The application client must keep track of the objects sent or received within a transaction in order to perform retry processing or error processing if the transaction is ended prematurely. A transaction can be halted at any time by either the server or the client. Thus, the application client must be prepared to handle sudden transaction ends that it did not initiate.
The X/Open API allows an application client to query an ADSM server for information on the records stored there. You can define a set of criteria that the records on the server must meet in order to be returned by the query. All query operations must be done within the bounds of a transaction (see "The Transaction Model").
A query operation consists of the following steps:
Use the data fields in the QueryDescriptor structure to specify the parameters of your query. Start by setting the copyType field to backup, archive, or any, depending on whether you want to query only backup copies, only archive versions, or both.
For all queries, you can specify an object name in the objName field, or use wildcard characters to identify a group of objects. For backup queries, use the status field to specify only active or inactive copies, or both. For archive queries, you can specify the description in the desc field and set the upper and lower bounds of the create and expiration times in the fields createTimeLB, createTimeUB, expireTimeLB, and expireTimeUB.
To start the query operation, issue the BSAQueryObject call, passing in the QueryDescriptor structure. One of the following three codes is returned:
If more than one object satisfied the query parameters, then a BSAGetNextQueryObjectcall must be issued to obtain each object after the first. The object descriptor for each object is added to the ObjectDescriptor structure.
After each object is returned, check the return code. If the BSAGetNextQueryObject call returns the code BSA_RC_MORE_DATA, issue the BSAGetNextQueryObject call again. If there is no more data, go to the next step.
When all query data has been retrieved or no further query data is desired, the BSAEndTxn call must be issued to end the transaction and terminate the query process. This causes the X/Open API to flush any remaining data from the query stream and release any resources utilized for the query.
The flow chart for performing query operations is shown in Figure 48.
Figure 48. Flow Chart for Query Operations
|
The X/Open API allows application clients to send data to ADSM server storage. Data can be either backed up or archived. All send operations must be done within the bounds of a transaction (see "The Transaction Model").
The backup component of the ADSM system supports multiple versions of named objects stored on the server. Thus, any object backed up to the server that has the same name as an object already stored on the server from that client is subject to version control. Objects are considered to be in active or inactive states on the server. The latest copy of an object on the server that has not been deactivated is in the active state. Any other object, whether it is an older version or a deactivated copy, is considered to be inactive. Different management criteria are assigned to active and inactive objects on the server as defined by the management class constructs.

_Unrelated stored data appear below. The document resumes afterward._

-- ==== Sys2Proof/Machine/BenchUnit.lean ====
section
/-! DEFINITION. The pattern bench (R141, R142, R437). -/
namespace Sys2Proof.Machine

/-- Bench drawer `b`. -/
def State.bench (s : State) (b : Nat) : Bench := mapGet {} s.benches b

/-- That drawer set. -/
def State.setBench (s : State) (b : Nat) (d : Bench) : State := { s with benches := mapSet {} s.benches b d }

def Bench.genEn (d : Bench) : Bool := d.cfg.testBit 0
def Bench.anaEn (d : Bench) : Bool := d.cfg.testBit 1
def Bench.pattern (d : Bench) : Nat := d.cfg / 4 % 4
def Bench.fixed (d : Bench) : Nat := d.cfg / 256 % 256

/-- The next bit of a pattern from register `q`: bit `i` of the payload byte counts for FIXED (R141). The PRBS of O.150 are sent
inverted. -/
def patBit (pattern fixed q i : Nat) : Bool :=
  match pattern with
  | 0 => !(q.testBit 14 != q.testBit 13)
  | 1 => !(q.testBit 22 != q.testBit 17)
  | _ => fixed.testBit (7 - i % 8)

/-- The register after bit `b` of the pattern; FIXED uses none. -/
def patNext (pattern q : Nat) (b : Bool) : Nat := if 2 ≤ pattern then q else (2 * q + b2n (!b)) % 2 ^ 23

/-- The register holds a state of the pattern: one of zeros alone is none of a PRBS. -/
def patState (pattern q : Nat) : Bool :=
  match pattern with
  | 0 => q % 2 ^ 15 != 0
  | 1 => q % 2 ^ 23 != 0
  | _ => true

/-- `n` bits of a pattern, and the register after them. -/
def patBits (pattern fixed : Nat) (n i q : Nat) : List Bool × Nat :=
  match n with
  | 0 => ([], q)
  | n + 1 =>
    let b := patBit pattern fixed q i
    let t := patBits pattern fixed n (i + 1) (patNext pattern q b)
    (b :: t.1, t.2)

/-- A frame of the generator: the drawer and its column; unequipped while GEN_EN = 0 (R141). RDI follows the analyser's interpreter and
accepted label, which stand in AIS and at none while ANA_EN = 0, so that RDI is then 1 (DESIGN CHOICE, log entry 97). -/
def benchGen (d : Bench) (epoch : Nat) : Bench × Col :=
  if !d.genEn then ({ d with par := 0 }, uneqCol)
  else
    let t := patBits d.pattern d.fixed 256 0 d.gen
    let rdi := d.ip.st == .lop || d.ip.st == .ais || d.mon.label == some 4 || d.mon.label == some 0
    let c := hByte d.par d.mon.lastErr rdi 3 (tagTx epoch) :: BitVec.ofNat 8 (epoch % 32 * 8) :: bitsToBytes t.1
    ({ d with gen := t.2, par := xorBytes c }, builtCol c)

/-- What the analyser found in some payload bits: errors counted in sync, and sync losses. -/
structure AnaStat where
  errs : Nat := 0
  loss : Nat := 0
  deriving DecidableEq, Repr

/-- The analyser takes payload bit `b`, bit `i` of its byte (R142): out of sync its register follows the received bits; 64 correct
in a row gain sync; in sync it runs on its own, and 8 errors within 64 bits lose it. -/
def anaBit (d : Bench) (i : Nat) (b : Bool) : Bench × AnaStat :=
  let want := patBit d.pattern d.fixed d.ana i
  let bad := b != want
  if d.sync then
    let win := (2 * d.win + b2n bad) % 2 ^ 64
    if 8 ≤ popCount 64 win then
      ({ d with sync := false, good := 0, win := 0, ana := patNext d.pattern d.ana want, loss := satAdd 8 d.loss 1,
                errs := satAdd 24 d.errs (b2n bad) }, { errs := b2n bad, loss := 1 })
    else ({ d with win := win, ana := patNext d.pattern d.ana want, errs := satAdd 24 d.errs (b2n bad) }, { errs := b2n bad })
  else
    let good := if bad || !patState d.pattern d.ana then 0 else d.good + 1
    if 64 ≤ good then ({ d with sync := true, good := 0, win := 0, ana := patNext d.pattern d.ana b }, {})
    else ({ d with good := good, ana := patNext d.pattern d.ana b }, {})

/-- The analyser takes bits in order. -/
def anaBits (d : Bench) (i : Nat) (bs : List Bool) : Bench × AnaStat :=
  match bs with
  | [] => (d, {})
  | b :: r =>
    let t := anaBit d i b
    let u := anaBits t.1 (i + 1) r
    (u.1, { errs := t.2.errs + u.2.errs, loss := t.2.loss + u.2.loss })

/-- A frame of the column that reaches bench drawer `d` (R142): the drawer, what was found, and errored containers. The epoch of
the frame in which container 0 arrived gives DELAY, modulo 2^21. -/
def benchAna (d : Bench) (b : List Byte) (epoch : Nat) : Bench × AnaStat × Nat :=
  if !d.anaEn then (d, {}, 0)
  else
    let t := interpStep d.ip (b.getD 0 0).toNat
    let m0 := match t.2 with
      | .jump _ => { d.mon with whole := false }
      | .none | .plain _ | .incFrom _ | .decFrom _ => d.mon
    let bs := frameBytes t.2 b
    let m := monBytes m0 true bs
    let u := anaBits { d with ip := t.1, mon := m.1 } 0
      ((bs.filter (fun x => decide (2 ≤ x.2.2))).flatMap (fun x => beBits 8 x.2.1.toNat))
    let d' : Bench := { u.1 with bipErr := satAdd 16 u.1.bipErr m.2.err }
    let g : TagRx := d'.mon.tagrx
    let heads := (bs.filter (fun x => x.2.2 == 0)).length
    let d' : Bench := if g.sync && decide (1 ≤ g.phase) && decide (g.phase ≤ heads) then
        { d' with delay := (epoch % 2 ^ 21 + 2 ^ 21 - g.exp * 32 % 2 ^ 21) % 2 ^ 21 }
      else d'
    (d', u.2, m.2.err)

/-- B_CFG as a word, FIXED in [15:8], PATTERN in [3:2]. -/
def State.benchCfgWord (s : State) : Nat :=
  s.rd R.BENCH_B_CFG_FIXED * 256 + s.rd R.BENCH_B_CFG_PATTERN * 4 + s.rd R.BENCH_B_CFG_ANA_EN * 2 + s.rd R.BENCH_B_CFG_GEN_EN

/-- B_CMD is written (bits: 1 READ, 2 WRITE, 4 CLR). -/
def State.benchCmd (s : State) (op : Nat) : State :=
  s.portLatch .bench { op := op, idx := s.rd R.BENCH_B_IDX_DRAWER, cfg := [s.benchCfgWord] }

/-- BENCH_READ, BENCH_READ_CLEAR and BENCH_WRITE. -/
def execBenchRead (s : State) : Host.Outcome State Fault Refusal := s.onPage .bench 0 (fun s => s.benchCmd 1)
def execBenchReadClear (s : State) : Host.Outcome State Fault Refusal := s.onPage .bench 0 (fun s => s.benchCmd 5)
def execBenchWrite (s : State) : Host.Outcome State Fault Refusal := s.onPage .bench 0 (fun s => s.benchCmd 2)

/-- The command at the bench port completes; a WRITE takes effect at the next hinge (R437). -/
def State.benchDone (s : State) (c : PortCmd) : State :=
  let s := s.portFree .bench
  let s := if c.op.testBit 1 then s.setBench c.idx { s.bench c.idx with cfgDue := some (c.cfg.headD 0) } else s
  if !c.op.testBit 0 then s
  else
    let d := s.bench c.idx
    let s := (((s.wr R.BENCH_B_CFG_FIXED d.fixed).wr R.BENCH_B_CFG_PATTERN d.pattern).wrB R.BENCH_B_CFG_ANA_EN d.anaEn).wrB
      R.BENCH_B_CFG_GEN_EN d.genEn
    let s := ((s.wr R.BENCH_B_STAT_DELAY (if d.mon.tagrx.sync then d.delay else 0)).wrB R.BENCH_B_STAT_TAG_SYNC d.mon.tagrx.sync).wrB
      R.BENCH_B_STAT_PAT_SYNC d.sync
    let s := (s.wrB R.BENCH_B_STAT_PSTATE_OK (d.ip.st == .norm)).wr R.BENCH_B_CNT_SYNC_LOSS d.loss
    let s := (s.wr R.BENCH_B_CNT_BIT_ERR d.errs).wr R.BENCH_B_CNT2_BIP_ERR d.bipErr
    if c.op.testBit 2 then s.setBench c.idx { d with loss := 0, errs := 0, bipErr := 0 } else s

end Sys2Proof.Machine
end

The archive component of the ADSM system allows objects to be stored on the server with retention or expiration period controls instead of version control. Each object stored is considered to be unique, even though its name may be the same as an object already archived. This allows an application to archive the same object multiple times, but with different expiration times assigned to each copy of the object.
The value of the COMPRESSION option in the end user's dsm.sys file determines whether ADSM will compress the object during a send operation.

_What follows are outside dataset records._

-- ==== Sys2Proof/Machine/Equal.lean ====
section
/-! DEFINITION. The equaliser: groups, delay measurement, choice of containers, fallback (R215 to R227). -/
namespace Sys2Proof.Machine

/-- Group `q`. -/
def State.eqg (s : State) (q : Nat) : EqGroup := mapGet {} s.eqs q

/-- That group set. -/
def State.setEq (s : State) (q : Nat) (g : EqGroup) : State := { s with eqs := mapSet {} s.eqs q g }

/-- EN, WIN and OUT of a Q_CFG word. -/
def eqEn (w : Nat) : Bool := w.testBit 31
def eqWin (w : Nat) : Nat := bits w 20 8 + 1
def eqOut (w : Nat) : Nat := bits w 0 20

/-- The states of R216. -/
def eqOFF : Nat := 0
def eqACQUIRE : Nat := 1
def eqEQUALISED : Nat := 2
def eqFALLBACK : Nat := 3

/-! The copies (R217, R219, R220). -/

/-- Sequence number of the container whose TAG bit an aligned receiver took last (R217). -/
def seqNo (t : TagRx) : Nat := (t.exp * 32 + t.phase + 2 ^ 21 - 1) % 2 ^ 21

/-- Offset of a copy whose container `n` leaves its column store in the frame with epoch `e` (R217). -/
def eqOffset (n e : Nat) : Nat := (e % 2 ^ 21 + 2 ^ 21 - n % 2 ^ 21) % 2 ^ 21

/-- The byte joins the newest ones that are kept. -/
def EqCopy.keep (c : EqCopy) (x : EqByte) : EqCopy := { c with last := (c.last ++ [x]).drop (c.last.length - 35) }

/-- The container being received ends with `viol` BIP-2 violations; `ok`: it came whole. -/
def EqCopy.close (c : EqCopy) (viol : Nat) (ok : Bool) : EqCopy := { c with done := ((c.n, viol, ok) :: c.done).take 300 }

/-- An H byte reaches the tag alignment of copy `c` in the frame with epoch `e` (R111, R217). -/
def EqCopy.head (c : EqCopy) (e : Nat) (b : Byte) : EqCopy :=
  let t := monH c.mon true b
  let sync := t.1.tagrx.sync
  let n := if sync then seqNo t.1.tagrx else (c.n + 1) % 2 ^ 21
  let zero := sync && n % 32 == 0
  { c.close t.2.viol (c.ok && c.mon.whole && sync) with
    mon := t.1, idx := 1, n := n, ok := sync, had := c.had || sync, mf := c.mf || zero,
    off := if !sync then none else if zero then some (eqOffset n e) else c.off }

/-- The place of a container byte passes, with the byte where one was taken. -/
def EqCopy.byte (e : Nat) (c : EqCopy) (x : Option Byte × Nat) : EqCopy :=
  match x.1, x.2 with
  | some b, 0 => (c.head e b).keep { b := b, idx := 0, n := (c.head e b).n }
  | some b, i + 1 => { c with mon := { c.mon with par := c.mon.par ^^^ b }, idx := (i + 2) % 34 }.keep { b := b, idx := i + 1, n := c.n }
  | none, 0 =>
    { c.close 0 false with mon := { c.mon with whole := false }, idx := 1, n := (c.n + 1) % 2 ^ 21, ok := false }.keep
      { b := 0xFF, idx := 0, n := (c.n + 1) % 2 ^ 21 }
  | none, i + 1 => { c with mon := { c.mon with whole := false }, idx := (i + 2) % 34, ok := false }.keep { b := 0xFF, idx := i + 1, n := c.n }

/-- What a column read as `f` brings to copy `c`: its bytes with their indices. Where none is taken the count of bytes goes on, so
that a copy that comes back finds the output where it left it (DESIGN CHOICE, log entry 78). -/
def EqCopy.taken (c : EqCopy) (f : FrameRead) (b : List Byte) : List (Option Byte × Nat) :=
  let gap (n : Nat) : List (Option Byte × Nat) := (List.range n).map (fun j => (none, (c.idx + j) % 34))
  let bytes := (frameBytes f b).map (fun x => (some x.2.1, x.2.2))
  match f with
  | .none => gap 34
  | .jump v => gap v ++ bytes
  | .plain _ | .incFrom _ | .decFrom _ => bytes

/-- A new pointer that does not continue the count (R105). -/
def EqCopy.restarts (c : EqCopy) (f : FrameRead) : Bool :=
  match f with
  | .jump v => (c.idx + v) % 34 != 0
  | .none | .plain _ | .incFrom _ | .decFrom _ => false

/-- A copy takes the column of the frame with epoch `e`: the copy after it, how many bytes came, and whether it restarted, in which case
only what came since is kept. -/
def EqCopy.frame (c : EqCopy) (e : Nat) (b : List Byte) : EqCopy × Nat × Bool :=
  let t := interpStep c.ip (b.getD 0 0).toNat
  let xs := c.taken t.2 b
  let c' := xs.foldl (EqCopy.byte e) { c with ip := t.1 }
  match t.2 with
  | .jump v =>
    if c.restarts t.2 then ({ c' with last := c'.last.drop (c'.last.length - (34 - v)) }, 34 - v, true)
    else (c', xs.length, false)
  | .none | .plain _ | .incFrom _ | .decFrom _ => (c', xs.length, false)

/-- Place of the byte that comes next, counted in bytes. -/
def EqCopy.pos (c : EqCopy) : Nat := 34 * c.n + (if c.idx = 0 then 34 else c.idx)

/-- The copy of a side, and the group with it set. -/
def EqGroup.copy (g : EqGroup) (prot : Bool) : EqCopy := if prot then g.cp else g.cw
def EqGroup.setCopy (g : EqGroup) (prot : Bool) (c : EqCopy) : EqGroup := if prot then { g with cp := c } else { g with cw := c }

/-- A copy is aligned (R111). -/
def EqCopy.aligned (c : EqCopy) : Bool := c.mon.tagrx.sync

/-! Measuring (R217). -/

/-- Differential delay of two offsets over the shorter way round, and whether protect is the later copy. -/
def eqDelay (w p : Nat) : Nat × Bool :=
  let x := (w + 2 ^ 21 - p) % 2 ^ 21
  if x < 2 ^ 20 then (x, false) else (2 ^ 21 - x, true)

/-- Both copies aligned, at offsets `ow` and `op` (R217, R223, R225); `live`: DRAM is ready and the group lies below CAP. -/
def eqAligned (g : EqGroup) (live : Bool) (ow op : Nat) : EqGroup :=
  let d := eqDelay ow op
  let inside := decide (d.1 ≤ eqWin g.cfg)
  let same := g.agree != 0 && g.offW == ow && g.offP == op
  { g with delay := min d.1 511, offW := ow, offP := op, agree := if same then 2 else 1,
           inWin := if inside && live then min (g.inWin + 1) 2 else 0, outWin := if inside then 0 else min (g.outWin + 1) 2,
           absent := if live && (inside || g.cause != 1) then min (g.absent + 1) 2 else 0 }

/-- An EQUALISED group acts on a value that 2 multiframes agree on (R223): only the earlier copy moved, or it re-anchors. -/
def eqFollow (g : EqGroup) : EqGroup :=
  let d := eqDelay g.offW g.offP
  if g.st != eqEQUALISED || g.agree != 2 || decide (eqWin g.cfg < d.1) then g
  else if d.2 == g.later && (if d.2 then g.offP else g.offW) == g.anchor then { g with held := d.1 }
  else { g with due := true }

/-- A multiframe's measurement, at container 0 of the copy that brings its own last; without alignment of both there is none. -/
def eqMeasure (g : EqGroup) (live : Bool) : EqGroup :=
  match g.cw.off, g.cp.off with
  | some ow, some op =>
    if g.cw.mf && g.cp.mf then
      eqFollow (eqAligned { g with cw := { g.cw with mf := false }, cp := { g.cp with mf := false } } live ow op)
    else g
  | _, _ => { g with agree := 0, inWin := 0, outWin := 0, absent := 0, cw := { g.cw with mf := false }, cp := { g.cp with mf := false } }

/-- DRAM is ready and group `q` lies below CAP. -/
def State.eqLive (s : State) (q : Nat) : Bool := s.dramReady && decide (q < s.eqCap)

/-- EQ_MULTIFRAME: the equaliser takes d at container 0 of a multiframe (R217), which the copy of side `side` is receiving
(DESIGN CHOICE, log entry 69). -/
def execEqMultiframe (q : Fin 65536) (side : Side) (tag : BitVec 16) (s : State) : Host.Outcome State Fault Refusal :=
  let s := s.start
  let g := s.eqg q
  if g.st = eqOFF ∨ (g.copy (side == .protect)).n ≠ 32 * tag.toNat then ok s else ok (s.setEq q (eqMeasure g (s.eqLive q)))

/-! The ring (R218). -/

/-- WTAG of the multiframe of container `n`, and the container's place in its slab. -/
def seqTag (n : Nat) : Nat := n / 32 % 65536
def slabByte (n : Nat) : Nat := 34 * (n % 32)

/-- Burst address of burst `u` of slab `p` of group `q` (R210, R218). -/
def slabBurst (q p u : Nat) : Nat := 160 * q + 17 * p + u

/-- A byte of the earlier copy goes into the gather line of group `q`, and the line, when it is full, into memory. The slab pointer moves
on with container 0 (R218). -/
def State.eqStore (q : Nat) (t : State × EqRing) (x : EqByte) : State × EqRing :=
  let s := t.1
  let r := t.2
  let r := if x.idx ≠ 0 then r
    else { r with slab := if x.n % 32 = 0 ∧ r.first.isSome then (r.slab + 1) % 9 else r.slab, first := some (r.first.getD x.n) }
  if r.first.isNone then (s, r)
  else
    let o := slabByte x.n + x.idx
    let line := match r.gather with
      | some g => if g.1 = o / 64 ∧ g.2.1 = seqTag x.n then g.2.2 else List.replicate 64 0
      | none => List.replicate 64 0
    let line := patchBytes line (o % 64) [x.b]
    if o % 64 = 63 then (s.burstPut rgEqualiser (seqTag x.n) (slabBurst q r.slab (o / 64)) line, { r with gather := none })
    else (s, { r with gather := some (o / 64, seqTag x.n, line) })

/-- Burst `u` of the slab that holds the multiframe with tag `tag`, while tag `now` is being written: out of the gather line, the fetch
line, or memory (R218). -/
def State.eqLine (s : State) (q : Nat) (r : EqRing) (now tag u : Nat) : State × EqRing × Option (List Byte) :=
  let back := (now + 65536 - tag) % 65536
  let p := (r.slab + 9 - back % 9) % 9
  let gathered := match r.gather with
    | some g => if back = 0 ∧ g.1 = u ∧ g.2.1 = tag then some g.2.2 else none
    | none => none
  match gathered with
  | some l => (s, r, some l)
  | none =>
    let again := match r.fetch with
      | some f => f.1 == 17 * p + u && f.2.1 == tag
      | none => false
    if again then (s, r, (r.fetch.bind (fun f => f.2.2)))
    else
      let t := s.burstGet rgEqualiser tag (slabBurst q p u)
      (t.1, { r with fetch := some (17 * p + u, tag, t.2) }, t.2)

Some types of data (for example, data that is already compressed) may actually get bigger when processed with the compression algorithm. When this happens, the return code ADSM_RC_ERROR is generated and added to the ADSM error log (dsierror.log). If you recognize that this may happen, but want the send operation to continue anyway, tell the end users to specify the following option in their options file before the application runs:
COMPRESSAlways Yes
A send operation consists of the following steps:
This call is optional. Use it to associate a particular management class with an object that you are storing on the ADSM server. If you don't call BSAResolveLifecycleGroup, a management class is associated with the object during the call to BSACreateObject. For more information, see "Associating a Management Class With Objects".
The BSACreateObject call takes an ObjectDescriptor structure as an input parameter. This structure contains information about the object being stored, such as the object's name and whether it is being backed up or archived.
The ObjectDescriptor.Owner.bsaObjectOwner value must match the value used on the BSAInit call. The ObjectDescriptor.Owner.appObjectOwner value must also match the one used on the BSAInit call, unless it was an empty string, signifying the session was started with the root owner. In this case the object owner can be any value.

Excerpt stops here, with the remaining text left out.